Es costumbre mía de la que no pienso abdicar echar mano de la contraportada del libro en cuestión –y solo me interesan los libros que hacen cuestión de qué es un libro– para despachar ese expediente (de qué trata el libro) y poder expresar libremente lo que pienso y siento tras su lectura. Leemos: “En una ucrónica urbe decadente, el investigador privado Kilian Álamo regresa a casa una noche de tormenta y descubre que Valeria, la mujer de su vida, ha desaparecido. Devastado, y abocado desde entonces a una infructuosa búsqueda por los lugares más sórdidos de la ciudad, recibe un día la visita de un enigmático neurólogo, quien lo contrata para investigar el robo de un importantísimo material científico. Enseguida, empezará a sospechar que dicho caso oculta una trama mucho más profunda de lo que aparenta”.
Territorios inhabitables, de Alberto Trinidad (Barcelona, 1975), forma parte, aunque independiente, de la tetralogía “Los territorios recobrados”, junto con Territorios sonámbulos, Asterisco de mar y alga sobre las rocas y Noche etcétera. Decir que las novelas se enmarcan en el género de la ciencia ficción es reducirlas sobremanera. El género es lo de menos si la obra no lo trasciende, lo rompe, lo reconstruye quizá. Es el caso de Territorios inhabitables, una novela singularísima que, al margen de la trama y de las condiciones que ha de cumplir una obra que se mueve entre las coordenadas de la ciencia ficción y de la literatura detectivesca, acomete una experiencia del lenguaje, que es tanto como decir con y contra el lenguaje.

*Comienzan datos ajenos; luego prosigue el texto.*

/-- R57: at the crank settle's expiry a station that is not MEMBER restarts the timer; a MEMBER extends it, at most
twice, while its replica holds a low-class STUCK claim, with a PHASE notice; otherwise it queues PHASE CRANK and enters
CRANKING. R60: at the lockout's end a station that is not MEMBER restarts the timer; a MEMBER that is named in the crank
station field and shows STOP with attempts not 0 queues PHASE STOP with attempts 0 and becomes IDLE; any other MEMBER
becomes IDLE with no frame. R70: a full urgent lane drops the frame with OUTBOUND_FULL, and the timer restarts. What an
application makes of the sequencer: R56, the request's CRANK_PENDING, not ignored, starts the settle timer while
SETTLING (its completion has begun the hold; an earlier request's starts none: the model's reading, log entry 19); R58,
the own CRANK, not ignored, posts CRANK_GO while CRANKING, with the stuck-loads flag; R61, a crank is abandoned where
its own frame is ignored, the phase strays, the station is named no more or goes OFFLINE (`State.Abandons`): IDLE with
its frame withdrawn, and every crank frame with it (the model's reading, log entry 38); R60, an IDLE sequencer, an
abandoned one too, enters LOCKOUT where a MEMBER is owed it (`State.OwesLockout`: the STOP that closes a lockout is told
by its content, the model's reading, log entry 19). Else no other frame moves a crank under way. R56, R58: a load in
TAINTED starts the settle timer, or posts CRANK_GO, that its own frame had not. -/
def Obligations.CrankTimersExpire : Prop :=
  (∀ (s : State) (d : Nat), s.Settled → s.crank.settle = some d →
     let u := s.advanceTo d
     let again := some (max s.now d + s.config.general.crankSettle)
     (s.mode ≠ .member → exec .crankSettleExpiry s = .next (u.setCrank { s.crank with settle := again })) ∧
     (∀ r, s.mode = .member → s.replica = some r →
       (r.lowStuck = true → s.crank.extensions < 2 →
         ∃ t, exec .crankSettleExpiry s = .next t ∧ t.link = s.link ∧
           t.crank = { s.crank with extensions := s.crank.extensions + 1, settle := again } ∧
           (s.port.notices.length < 16 → t.port.notices = s.port.notices ++
             [{ stamp := u.stamp, epoch := some r.epoch,
                content := .phase (.settleExtended (s.crank.extensions + 1)) (some r.phase) }])) ∧
       (r.lowStuck = false ∨ 2 ≤ s.crank.extensions → s.link.urgent.length < 3 →
         exec .crankSettleExpiry s = .next ((u.setLink { s.link with
             urgent := s.link.urgent ++ [.fixed (phaseFrameBody .crank r.phase.attempts)] }).setCrank
           { s.crank with state := .cranking, settle := none, goPosted := false })) ∧
       (r.lowStuck = false ∨ 2 ≤ s.crank.extensions → s.link.urgent.length = 3 →
         ∃ t, exec .crankSettleExpiry s = .next t ∧ t.link = s.link ∧ t.crank = { s.crank with settle := again } ∧
           Untouched s t ∧ t.members = s.members ∧ Drops s t u.stamp .phase))) ∧
  (∀ (s : State) (d : Nat), s.Settled → s.crank.lockout = some d →
     let owed := s.namedCrank = true ∧ s.phaseIs [.stop] = true ∧ s.attempts ≠ 0
     (s.mode ≠ .member → exec .lockoutExpiry s = .next ((s.advanceTo d).setCrank
       { s.crank with lockout := some (max s.now d + 1000 * s.config.general.crankLockout) })) ∧
     (s.mode = .member → owed → s.link.urgent.length < 3 →
       ∃ t, exec .lockoutExpiry s = .next t ∧ t.crank = .reset ∧ t.replica = s.replica ∧
         t.link = { s.link with urgent := s.link.urgent ++ [.fixed (phaseFrameBody .stop 0)] }) ∧
     (s.mode = .member → owed → s.link.urgent.length = 3 →
       ∃ t, exec .lockoutExpiry s = .next t ∧ t.link = s.link ∧ t.crank =
         { s.crank with lockout := some (max s.now d + 1000 * s.config.general.crankLockout) } ∧
         Untouched s t ∧ t.members = s.members ∧ Drops s t (s.advanceTo d).stamp .phase) ∧
     (s.mode = .member → ¬ owed →
       ∃ t, exec .lockoutExpiry s = .next t ∧ t.crank = .reset ∧ t.replica = s.replica ∧ t.link = s.link)) ∧
  (∀ (s : State) (f : Frame) (r : Replica) (rest : List Frame) (effect : Frame → Replica → OwnEffect),
     s.Applies f r rest → s.InboundFits → tableEffect f.body.kind = some effect →
     let after := r.applied (effect f)
     let e := effect f { r with epoch := r.epoch + 1 }
     let own (p : Phase) := f.sender = s.self ∧ ∃ n, f.body = phaseFrameBody p n
     ∃ t, exec (frameRow f.body.kind) s = .next t ∧ t.replica = some after ∧
       let lane := if s.link.sending .urgent then t.link.urgent.tail else t.link.urgent
       let strays := s.Abandons f e.ignored t.mode after
       (own .crankPending → e.ignored = none → s.crank.state = .settling → t.crank = { s.crank with
         settle := if s.crank.hold then some (s.now + s.config.general.crankSettle) else s.crank.settle }) ∧
       (own .crank → e.ignored = none → s.crank.state = .cranking → t.crank = { s.crank with goPosted := true } ∧
         (s.port.notices.length + (r.apply (effect f)).log.length ≤ 14 →
           ∃ n ∈ t.port.notices, n.epoch = some after.epoch ∧ n.content = .crankGo after.lowStuck)) ∧
       (strays → (∀ q ∈ lane, q.isCrankFrame = false) ∧
         (¬ s.OwesLockout t.mode after rest → t.crank = .reset) ∧
         (s.OwesLockout t.mode after rest → t.crank = s.lockedOut)) ∧
       (s.crank.state = .idle → s.OwesLockout t.mode after rest → t.crank = s.lockedOut) ∧
       (¬ strays → s.crank.state.underWay = true → ¬ (f.sender = s.self ∧ f.body.kind = .phase) → t.crank = s.crank)) ∧
  (∀ (s : State) (f : Frame) (rest : List Frame) (epoch : Half) (image : List Byte) (r : Replica),
     s.link.inbound = f :: rest → s.port.due = false → s.link.late = [] → f.body = .snapshot (byteOf s.self.val) epoch image →
     s.mode = .tainted → Replica.ofImage epoch image f.epoch f.digest = some r → r.phase.crankStation = some s.self →
     ∃ t, exec .snapshotFrame s = .next t ∧
       (r.phase.phase = .crankPending → s.crank.state = .settling → s.crank.settle = none →
         t.crank = { s.crank with settle := some (s.now + s.config.general.crankSettle) }) ∧
       (r.phase.phase = .crank → s.crank.state = .cranking → s.crank.goPosted = false →
         t.crank = { s.crank with goPosted := true } ∧ (s.port.notices.length ≤ 6 →
           ∃ n ∈ t.port.notices, n.epoch = some r.epoch ∧ n.content = .crankGo r.lowStuck)))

Con “ímpetu y ardimiento”, dice también el Diccionario sobre el verbo “acometer”. En efecto, la novela de Alberto Trinidad nos deja por momentos hechos trizas, descoyuntados en mitad del soñado “corazón del bosque”, desarraigados dentro del más absoluto desarraigo, o sea, ahora sí, conscientes de cómo estamos, de lo mal que estamos, tan mal que ni siquiera lo sabíamos, para recomponernos después, tal vez, en un horizonte o en una madeja de horizontes posibles. Ahora bien, lo posible es –Aristóteles fue el primero en decirlo– el reino o el territorio (¿inhabitable?) de la poesía.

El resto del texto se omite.